Work isn’t the enemy, of course. Humans are meant to work. But ‘work’ lacks a stable definition across cultures. Its meanings and applications change depending on the social worlds it influences and is influenced by. For example, though I’ve only been in New Mexico a few days, I’ve yet to see this idea of putting your head down and working observed or resented in the way I’ve felt and lived it in Chicago. Of course, there’s a bit of economic precedent; New Mexico is the second poorest state in the US, with a poverty rate of 22%—only a few points less than Mississippi’s 24.1%. And average household income in the town I’m staying, Truth or Consequences, is a mere $21,775 (compared to the national average of $53,046). There is also a general assumption here that most of the people living in rural New Mexico, if they aren’t ranchers or public employees, are receiving financial support from the government (which makes this state’s conservatism/right-wingedness even more ironic). This, plus the extremism of local weather, puts a natural deceleration on the rapid careerist pace native to larger cities and urban areas. The pace I’ve been experiencing in New Mexico—slow, and sometimes painfully so—is like nothing I’ve ever seen. There’s no rush to climb the ladder, because, at least in these rural expanses, there’s no ladder to climb. Which makes the idea of putting your head down and working somewhat meaningless here—at least in the way it’s understood in Chicago.

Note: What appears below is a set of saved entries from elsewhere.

-- ==== Sys2Proof/Machine/Mutation.lean ====
section
/-! DEFINITION. The commands that change the store: `NEW`, `PUSH`, `POP`, `BUILD` (43_store_mutation.md). -/

namespace Sys2Proof.Machine

/-- `last = NBLK - 1`, meaningful only when `NBLK > 0` (R23, R32). -/
def lastBlock (s : State) : Nat := s.nblk.toNat - 1

/-- `NBLK = 0 or OCC[last] = 256`: a `PUSH` needs a new block (R202). -/
def needsBlock (s : State) : Bool := s.nblk.toNat = 0 || occAt s (lastBlock s) = 256

/-- `WIDTH[NBLK] <- 0; OCC[NBLK] <- 0; NBLK <- NBLK + 1` (R202). -/
def openBlock (s : State) : State :=
  setNblk (s.nblk.toNat + 1) (setOcc s.nblk.toNat 0 (setWidth s.nblk.toNat 0 s))

/-- The repack of block `b` when `required > WIDTH[b]` (R202). -/
def widenBlock (b required : Nat) (s : State) : Except Fault State :=
  if widthAt s b < required then do
    let bs ← buf s b
    let s1 ← storeBuf b (repack bs (occAt s b) (widthAt s b) required) s
    return setWidth b required s1
  else .ok s

/-- The append step: lengthen the buffer with zero bytes, write field `OCC[b]`, count it (R203, R202). -/
def appendValue (b : Nat) (v : Word) (s : State) : Except Fault State := do
  let k := occAt s b
  let w := widthAt s b
  let bs ← buf s b
  let s1 ← storeBuf b (growAndWrite bs k w v) s
  return setLen (s.len.toNat + 1) (setOcc b (k + 1) s1)

/-- What `PUSH v` does once a block with room is last: widen it, append (R202). -/
def pushLast (v : Word) (s : State) : Except Fault State := do
  let b := lastBlock s
  let s1 ← widenBlock b (bitsNeeded v) s
  appendValue b v s1

/-- What `POP` does on a store that is not empty: the Value and the state without it (R204, R205). -/
def popLast (s : State) : Except Fault (State × Word) :=
  if s.nblk.toNat = 0 then .error .noLastBlock
  else if occAt s (lastBlock s) = 0 then .error (.badDescriptor (lastBlock s))
  else do
    let b := lastBlock s
    let k := occAt s b - 1
    let w := widthAt s b
    let bs ← buf s b
    let s1 ← storeBuf b ((writeOne bs k w 0).take (bytesFor (k * w))) s
    let s2 := setLen (s.len.toNat - 1) (setOcc b k s1)
    return (if k = 0 then setNblk (s.nblk.toNat - 1) s2 else s2, decodeOne bs k w)

/-- The block built from a chunk of Values: its width is that of its own maximum (R206). -/
def blockOf (vs : List Word) : Block :=
  let w := bitsNeeded (maxValue vs)
  ⟨w, vs.length, encodeAll vs w⟩

/-- The `n` chunks `v(b*256) .. v(min(n, (b+1)*256) - 1)` of a sequence (R206). -/
def chunksOf : Nat → List Word → List (List Word)
  | 0, _ => []
  | n + 1, vs => vs.take 256 :: chunksOf n (vs.drop 256)

/-- The blocks of a sequence, 256 Values at a time (R206). -/
def blocksOf (vs : List Word) : List Block := (chunksOf ((vs.length + 255) / 256) vs).map blockOf

/-- `NEW` (R201). -/
def execNew (s : State) : Host.Outcome State Fault Refusal :=
  match mutationGate s with
  | some e => raise .new e s
  | none => answerOk .new [] (emptyStore s)

/-- `PUSH v` (R202, R203). -/
def execPush (v : Word) (s : State) : Host.Outcome State Fault Refusal :=
  match mutationGate s with
  | some e => raise .push e s
  | none =>
    if needsBlock s && s.nblk.toNat = s.nbMax then raise .push .eFull s
    else
      finish .push do
        let s1 ← pushLast v (if needsBlock s then openBlock s else s)
        return (s1, [])

/-- `POP` (R204, R205). -/
def execPop (s : State) : Host.Outcome State Fault Refusal :=
  match mutationGate s with
  | some e => raise .pop e s
  | none =>
    if s.len = 0 then answerNone .pop s
    else
      finish .pop do
        let (s1, v) ← popLast s
        return (s1, [v])

/-- `BUILD [v0 .. v(n-1)]` (R206). -/
def execBuild (vs : List Word) (s : State) : Host.Outcome State Fault Refusal :=
  match mutationGate s with
  | some e => raise .build e s
  | none =>
    if s.nbMax * 256 < vs.length then raise .build .eFull s
    else
      finish .build do
        let s1 ← replaceStore (blocksOf vs) s
        return (s1, [])

end Sys2Proof.Machine
end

And this change of pace, I’m finding, is turning out to be an unintended but valuable benefit to this residency experience at Starry Night: a forced change of pace. One of the other residents here at the retreat asked me why I’m doing a residency, if I can just write at home. A lot of reasons, I said. Career growth, sustained time dedicated to writing and research, continued grant support, broadened experience (and the accompanying and more complete knowledge of American culture), personal challenge (never spent two weeks away from home, much less in one of the poorest states in the US), but most importantly, as I’m finding, a forced change of pace. I’ve been getting a lot of work done—but the kind of work I want to be doing. I don’t need any stoic motivation, either. Just the sun, some beers, and a few rogue tarantulas.